Structure predictions for the individual free proteins were obtained from the AlphaFold Protein Structure Database, https://alphafold.ebi.ac.uk/ (first accessed on 5 May 2024) [27,28]. The structures of all the protein complexes shown in this report were predicted by AlphaFold 2 Multimer ver 3 (https://neurosnap.ai/), with the AMBER relaxation option to eliminate side chain steric clashes.

2.5. Per Residue Secondary Structure

The aforesaid AlphaFold-predicted structures were submitted as pdb files to STRIDE http://stride.helmholtz-munich.de/cgi-bin/stride/stridecgi.py (first accessed on 30 August 2024) [29], “a program to recognize secondary structural elements in proteins from their atomic coordinates” [30]. For each residue in a protein, STRIDE assigns either hydrogen-bonded turn, T, alpha-helix, H, 310 helix, G, β strand extended, E, isolated β bridge, B, or coil (none of the above), C. Strictly speaking, coil is not necessarily “random coli”. The “C” designation represents only the lack of hydrogen-bonded secondary structure. However, in crystallographic or NMR analyses, such regions often lack stable structures. Thus, for this report, we equate C with unstructured/disordered. This approach is further justified because the residues in epitopes composed of all or mostly C (see Section 3) had AlphaFold pLDDT values < 40, values that indicate lack of structure.

2.6. Epitope Prediction

The structures of free proteins and protein complexes were submitted as pdb files to ScanNet, https://neurosnap.ai/ (first accessed on 30 August 2024) to predict B-cell epitope binding sites. For each amino acid residue, ScanNet reports a single metric, namely, the probability (0.0–1.0) that a residue is part of a B-cell epitope. A probability of 35% was used as the threshold for B-cell recognition. According to its developer Jerome Tubiana, “ScanNet’s positive training set is incomplete, and many epitopes are missing due to lack of solved antibody–antigen complex. Therefore, the threshold 0.35 was manually determined from a precision-recall curve and by visual inspection of a small test set. A threshold of 0.35 corresponded to high precision (>90%), but moderate recall”.
For protein complexes, the option “Assembly” was selected so that all chains in a complex were analyzed as assembled, instead of being analyzed independently of each other. Residues that had the same binding probabilities in the assembled complex and in the individual (independent) chains in the complex were deemed to be exposed in the complex; that is, their accessibility was not affected by the presence of partner proteins. Conversely, residues that had low binding probabilities when the chains were considered together, but higher binding probabilities when the chains within the complex were analyzed independently, were residues that were not fully accessible in the complex [31].

2.7. Correlation of Epitopes with Conformational/Structural Change

A Python (ver. 3) script (by Dr.
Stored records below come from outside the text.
-- ==== Sys2Proof/Machine/Regs.lean ====
section
/-! DEFINITION. The register file: block bases, fields, counters, and the few operations that every other file uses: an event, a free value, an energy charge. -/

namespace Sys2Proof.Machine

/-! ### Blocks (16 R457) -/

def GLB : Nat := 0x000000
def CON : Nat := 0x010000
def HP (p : Nat) : Nat := 0x020000 + p * 0x1000
def TXN : Nat := 0x030000
def MAN : Nat := 0x040000
def ARB : Nat := 0x050000
def WAY : Nat := 0x060000
def QUE : Nat := 0x070000
def WLK : Nat := 0x080000
def CH (n : Nat) : Nat := 0x100000 + n * 0x10000
def PHY (n : Nat) : Nat := 0x200000 + n * 0x10000
def LED : Nat := 0x300000
def BST : Nat := 0x310000
def PWR : Nat := 0x320000
def AON : Nat := 0x330000
def SNP : Nat := 0x340000
def JRN : Nat := 0x350000

/-- The block of an address: its base and its register rows; none outside the first 4 KiB of a block (16 R457, R458). -/
def blockOf (a : Nat) : Option (Nat × List RegD) :=
  if a < 0x1000 then some (0, glbRegs)
  else if 0x10000 ≤ a ∧ a < 0x11000 then some (CON, conRegs)
  else if 0x20000 ≤ a ∧ a < 0x24000 then some (a / 0x1000 * 0x1000, hpRegs)
  else if a / 0x1000 = 0x30 then some (TXN, txnRegs)
  else if a / 0x1000 = 0x40 then some (MAN, manRegs)
  else if a / 0x1000 = 0x50 then some (ARB, arbRegs)
  else if a / 0x1000 = 0x60 then some (WAY, wayRegs)
  else if a / 0x1000 = 0x70 then some (QUE, queRegs)
  else if a / 0x1000 = 0x80 then some (WLK, wlkRegs)
  else if 0x100000 ≤ a ∧ a < 0x200000 then if a % 0x10000 < 0x1000 then some (a / 0x10000 * 0x10000, chRegs) else none
  else if 0x200000 ≤ a ∧ a < 0x300000 then if a % 0x10000 < 0x1000 then some (a / 0x10000 * 0x10000, phyRegs) else none
  else if a / 0x1000 = 0x300 then some (LED, ledRegs)
  else if a / 0x1000 = 0x310 then some (BST, bstRegs)
  else if a / 0x1000 = 0x320 then some (PWR, pwrRegs)
  else if a / 0x1000 = 0x330 then some (AON, aonRegs)
  else if a / 0x1000 = 0x340 then some (SNP, snpRegs)
  else if a / 0x1000 = 0x350 then some (JRN, jrnRegs)
  else none

/-- The register row that holds an offset, and which register of the row it is. -/
def rowAt (rows : List RegD) (off : Nat) : Option (RegD × Nat) :=
  (rows.find? fun r => decide (r.off ≤ off ∧ off < r.off + 4 * r.count ∧ (off - r.off) % 4 = 0)).map fun r => (r, (off - r.off) / 4)

/-- The row of a register address (16 R480 to R492); none where no register stands (16 R458). -/
def regRow (a : Nat) : Option (RegD × Nat) :=
  match blockOf a with
  | none => none
  | some (b, rows) => rowAt rows (a - b)

/-- The cold-reset word of the register at an address (16 R476). -/
def regReset (a : Nat) : Word :=
  match regRow a with
  | none => 0
  | some (r, _) => BitVec.ofNat 32 r.reset

/-- The word the register file holds at an address. -/
def rg (s : State) (a : Nat) : Word := tblGet regReset s.regs a

/-- Put a word into the register file. -/
def rgSet (a : Nat) (w : Word) (s : State) : State := { s with regs := tblSet regReset s.regs a w }

/-- Every listed register is put at the word that `f` gives, or at its reset value where it gives none. -/
def regsMap (f : Nat → Word → Option Word) (s : State) : State :=
  { s with regs := s.regs.foldl (fun t e => match f e.1 e.2 with
      | some w => tblSet regReset t e.1 w
      | none => t) [] }

/-- The same field in the k-th register of a row of registers. -/
def Fld.nth (f : Fld) (k : Nat) : Fld := { f with off := f.off + 4 * k }

/-- A field's value in a word. -/
def Fld.get (f : Fld) (w : Word) : Nat := w.toNat / 2 ^ f.lsb % 2 ^ f.width

/-- A word with a field replaced; the value is reduced to the field's width. -/
def Fld.put (f : Fld) (v : Nat) (w : Word) : Word :=
  BitVec.ofNat 32 (w.toNat - f.get w * 2 ^ f.lsb + v % 2 ^ f.width * 2 ^ f.lsb)

/-- A field of a block's register. -/
def fget (s : State) (b : Nat) (f : Fld) : Nat := f.get (rg s (b + f.off))

/-- A field as a flag. -/
def fbit (s : State) (b : Nat) (f : Fld) : Bool := fget s b f != 0

/-- Set a field by hardware. -/
def fset (b : Nat) (f : Fld) (v : Nat) (s : State) : State := rgSet (b + f.off) (f.put v (rg s (b + f.off))) s

/-- Set a flag by hardware. -/
def fsetB (b : Nat) (f : Fld) (v : Bool) (s : State) : State := fset b f (if v then 1 else 0) s

/-- A field raised by `n` and held at its highest value (16 R471). -/
def fbumpN (b : Nat) (f : Fld) (n : Nat) (s : State) : State :=
  fset b f (min (fget s b f + n) (2 ^ f.width - 1)) s

def fbump (b : Nat) (f : Fld) (s : State) : State := fbumpN b f 1 s

/-- A high-water mark follows a value. -/
def fmax (b : Nat) (f : Fld) (v : Nat) (s : State) : State := if fget s b f < v then fset b f v s else s

/-- Reset values of the coefficients (12 R352). -/
def coefReset (i : Nat) : Nat :=
  match i with
  | 0x00 => 1150 | 0x01 => 1400 | 0x02 => 5200 | 0x03 => 5800 | 0x04 => 180 | 0x05 => 240 | 0x06 => 600 | 0x07 => 1900
  | 0x08 => 700 | 0x09 => 90 | 0x0A => 300 | 0x0B => 140 | 0x0C => 700 | 0x0D => 95
  | 0x20 => 38000 | 0x21 => 9600 | 0x22 => 900 | 0x23 => 60 | 0x24 => 520 | 0x25 => 300
  | 0x30 => 1600 | 0x31 => 48000 | 0x32 => 20
  | _ => 0

/-- ROWB of the reset geometry is 13; the reset masks of the bank hash are those of 09 R274. -/
def bkMaskFor (rowb j : Nat) : Nat := 2 ^ j + 2 ^ (rowb + j) + 2 ^ (rowb + j + 6)

/-- The cold-reset word of a GLB indirect index (09 R274, R292). -/
def glbIxReset (i : Nat) : Word :=
  if 0x100 ≤ i ∧ i < 0x108 then
    let k := (i - 0x100) / 2
    if i % 2 = 0 then BitVec.ofNat 32 (2 ^ k + 2 ^ (k + 8) + 2 ^ (k + 16) + 2 ^ (k + 24)) else 0
  else if 0x110 ≤ i ∧ i < 0x116 then BitVec.ofNat 32 (bkMaskFor 13 (i - 0x110))
  else 0

/-- The cold-reset word of an indirect table of plain words: the hash masks (09 R292), the coefficients (12 R352), the walk descriptors (07 R212), and zero elsewhere. DESIGN CHOICE (log 108): zero also for the transmit equaliser presets, for which the rules give no value. -/
def ixReset (k : Nat) : Word :=
  let b := k / 16777216
  let i := k % 16777216
  if b = GLB then glbIxReset i
  else if b = LED then BitVec.ofNat 32 (coefReset i)
  else if b = WLK then
    match i % 32 with
    | 0 => BitVec.ofNat 32 (32 + 100 * 2 ^ 20)
    | 1 => 256
    | _ => 0
  else 0

/-- A word of an indirect table of plain words: its key. -/
def ixKey (b i : Nat) : Nat := b * 16777216 + i

/-- Read such a word. -/
def ixGet (s : State) (b i : Nat) : Word := tblGet ixReset s.ix (ixKey b i)

/-- Write such a word. -/
def ixSet (b i : Nat) (w : Word) (s : State) : State := { s with ix := tblSet ixReset s.ix (ixKey b i) w }

/-- A block's words of an indirect table are put at reset. -/
def ixDrop (b : Nat) (s : State) : State := { s with ix := tblClear s.ix (ixKey b 0) (ixKey b 0 + 2 ^ 24) }

/-- The words of the indirect tables whose keys are not held are put at those of a list. -/
def ixRestore (held : Nat → Bool) (l : List (Nat × Word)) (s : State) : State :=
  { s with ix := ((s.ix.filter fun e => held e.1) ++ l.filter fun e => !held e.1).foldl (fun t e => tblSet ixReset t e.1 e.2) [] }

/-! ### Time, free values, events -/

/-- DTIME in whole ns (02 R51). -/
def State.ns (s : State) : Nat := s.d8 / 8

/-- Take the next free value. -/
def takeFree (s : State) : Nat × State := (Config.free s.free, { s with free := s.free + 1 })

/-- An interrupt cause is set in GLB_IRQ_STAT (16 R477). -/
def irq (f : Fld) (s : State) : State := fset GLB f 1 s

/-- Queue an event, or lose it when 64 wait (15 R442, 16 R477). -/
def emit (head : String) (fields : List (String × FVal)) (s : State) : State :=
  if s.con.evq.length < 64 then
    irq GLB_IRQ_STAT_EVENT { s with con := { s.con with evq := s.con.evq ++ [(s.ns, ⟨head, fields⟩)] } }
  else
    fset CON CON_STATUS_EV_LOST 1 (fbump CON CON_EVLOST_COUNT { s with con := { s.con with evLost := s.con.evLost + 1 } })

/-! ### Vectors of units -/

def State.port (s : State) (p : Fin 4) : PortState := s.ports[p]
def State.chan (s : State) (c : Fin 16) : ChanState := s.chans[c]
def State.phy (s : State) (c : Fin 16) : PhyState := s.phys[c]
def State.arb (s : State) (a : Fin 17) : ArbState := s.arbs[a]
def State.ring (s : State) (c : Fin 16) : Ring := s.rings[c]

def updPort (p : Fin 4) (f : PortState → PortState) (s : State) : State := { s with ports := s.ports.set p (f s.ports[p]) }
def updChan (c : Fin 16) (f : ChanState → ChanState) (s : State) : State := { s with chans := s.chans.set c (f s.chans[c]) }
def updPhy (c : Fin 16) (f : PhyState → PhyState) (s : State) : State := { s with phys := s.phys.set c (f s.phys[c]) }
def updArb (a : Fin 17) (f : ArbState → ArbState) (s : State) : State := { s with arbs := s.arbs.set a (f s.arbs[a]) }
def updRing (c : Fin 16) (f : Ring → Ring) (s : State) : State := { s with rings := s.rings.set c (f s.rings[c]) }

/-- Apply a step to every element of a list in order. -/
def forAll {α : Type} (l : List α) (f : α → State → State) (s : State) : State := l.foldl (fun s a => f a s) s

def allPorts : List (Fin 4) := List.finRange 4
def allChans : List (Fin 16) := List.finRange 16

/-- Do a step only where a condition holds. -/
def onlyIf (c : Bool) (f : State → State) (s : State) : State := if c then f s else s

/-- The state of a stream's record, by port and stream (01 R24). -/
def strmKey (p : Fin 4) (t : BitVec 12) : Nat := p.val * 4096 + t.toNat

def State.strm (s : State) (p : Fin 4) (t : BitVec 12) : StreamRec := tblGet (fun _ => {}) s.streams (strmKey p t)

def setStrm (p : Fin 4) (t : BitVec 12) (r : StreamRec) (s : State) : State :=
  { s with streams := tblSet (fun _ => {}) s.streams (strmKey p t) r }

/-- Every stream record is changed. -/
def strmMap (f : Nat → StreamRec → StreamRec) (s : State) : State :=
  { s with streams := s.streams.foldl (fun t e => tblSet (fun _ => {}) t e.1 (f e.1 e.2)) [] }

def State.man (s : State) (m : Nat) : Manifest := tblGet (fun _ => {}) s.mans m

def setMan (m : Nat) (x : Manifest) (s : State) : State := { s with mans := tblSet (fun _ => {}) s.mans m x }

def State.acct (s : State) (m c : Nat) : Account := tblGet (fun _ => {}) s.accts (m * 16 + c)

def setAcct (m c : Nat) (x : Account) (s : State) : State := { s with accts := tblSet (fun _ => {}) s.accts (m * 16 + c) x }

/-- The accounts that `keep` selects restart at 0 (05 R140, 06 R176); the others are gone. -/
def acctsZero (keep : Nat → Bool) (s : State) : State :=
  { s with accts := s.accts.foldl (fun t e => if keep e.1 then tblSet (fun _ => {}) t e.1 { e.2 with count := 0 } else t) [] }

/-- A bit of a register field that holds one bit for each unit. -/
def fsetBit (b : Nat) (f : Fld) (i : Nat) (v : Bool) (s : State) : State :=
  let w := fget s b f
  fset b f (if bitOf w i then (if v then w else w - 2 ^ i) else (if v then w + 2 ^ i else w)) s

/-- Units leave the count of a self-test target's present cycle (13 R387). -/
def leaveCycle (l : List (Nat × Nat)) (s : State) : State := { s with bist := { s.bist with out := s.bist.out ++ l.filter fun u => !s.bist.out.contains u } }

/-! ### Energy (12 R352, R360) -/

/-- The coefficient in force in the present window. -/
def State.coef (s : State) (i : Nat) : Nat := tblGet coefReset s.led.coef i

/-- The account of energy: a manifest's, or the device's, which is number 256 (12 R360, R367). -/
def acctNo (m : Option (BitVec 8)) : Nat :=
  match m with
  | some m => m.toNat
  | none => 256

/-- Charge an energy in pJ to the present window and to an account (12 R353, R360). -/
def chargePj (pj : Nat) (m : Option (BitVec 8)) (s : State) : State :=
  let a := acctNo m
  { s with led := { s.led with
      opPj := s.led.opPj + pj,
      acct := tblSet (fun _ => 0) s.led.acct a (tblGet (fun _ => 0) s.led.acct a + pj),
      winMan := tblSet (fun _ => 0) s.led.winMan a (tblGet (fun _ => 0) s.led.winMan a + pj) } }

/-- Count `n` operations of coefficient `i` (12 R352). -/
def charge (i n : Nat) (m : Option (BitVec 8)) (s : State) : State := chargePj (s.coef i * n) m s

end Sys2Proof.Machine
end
Keaun Amani, Neurosnap, Inc., Wilmington, DE, USA) was used to align the structures using PyMOL (Version 3.0, Schrödinger, LLC, New York, NY, USA) and to identify all C-α’s whose positions differed by >2 Å between the monomer and complex forms of a protein. Residues meeting this requirement were then examined for both their B-cell epitope predictions from ScanNet and their secondary structures assigned by STRIDE. According to Dr. Amani, “the >2 Å threshold is widely used to identify meaningful Cα displacements. The value is above typical coordinate uncertainty in experimentally determined or predicted structures, and it enables the detection of subtle but potentially functionally relevant differences, instead of restricting analysis to large structural rearrangements”.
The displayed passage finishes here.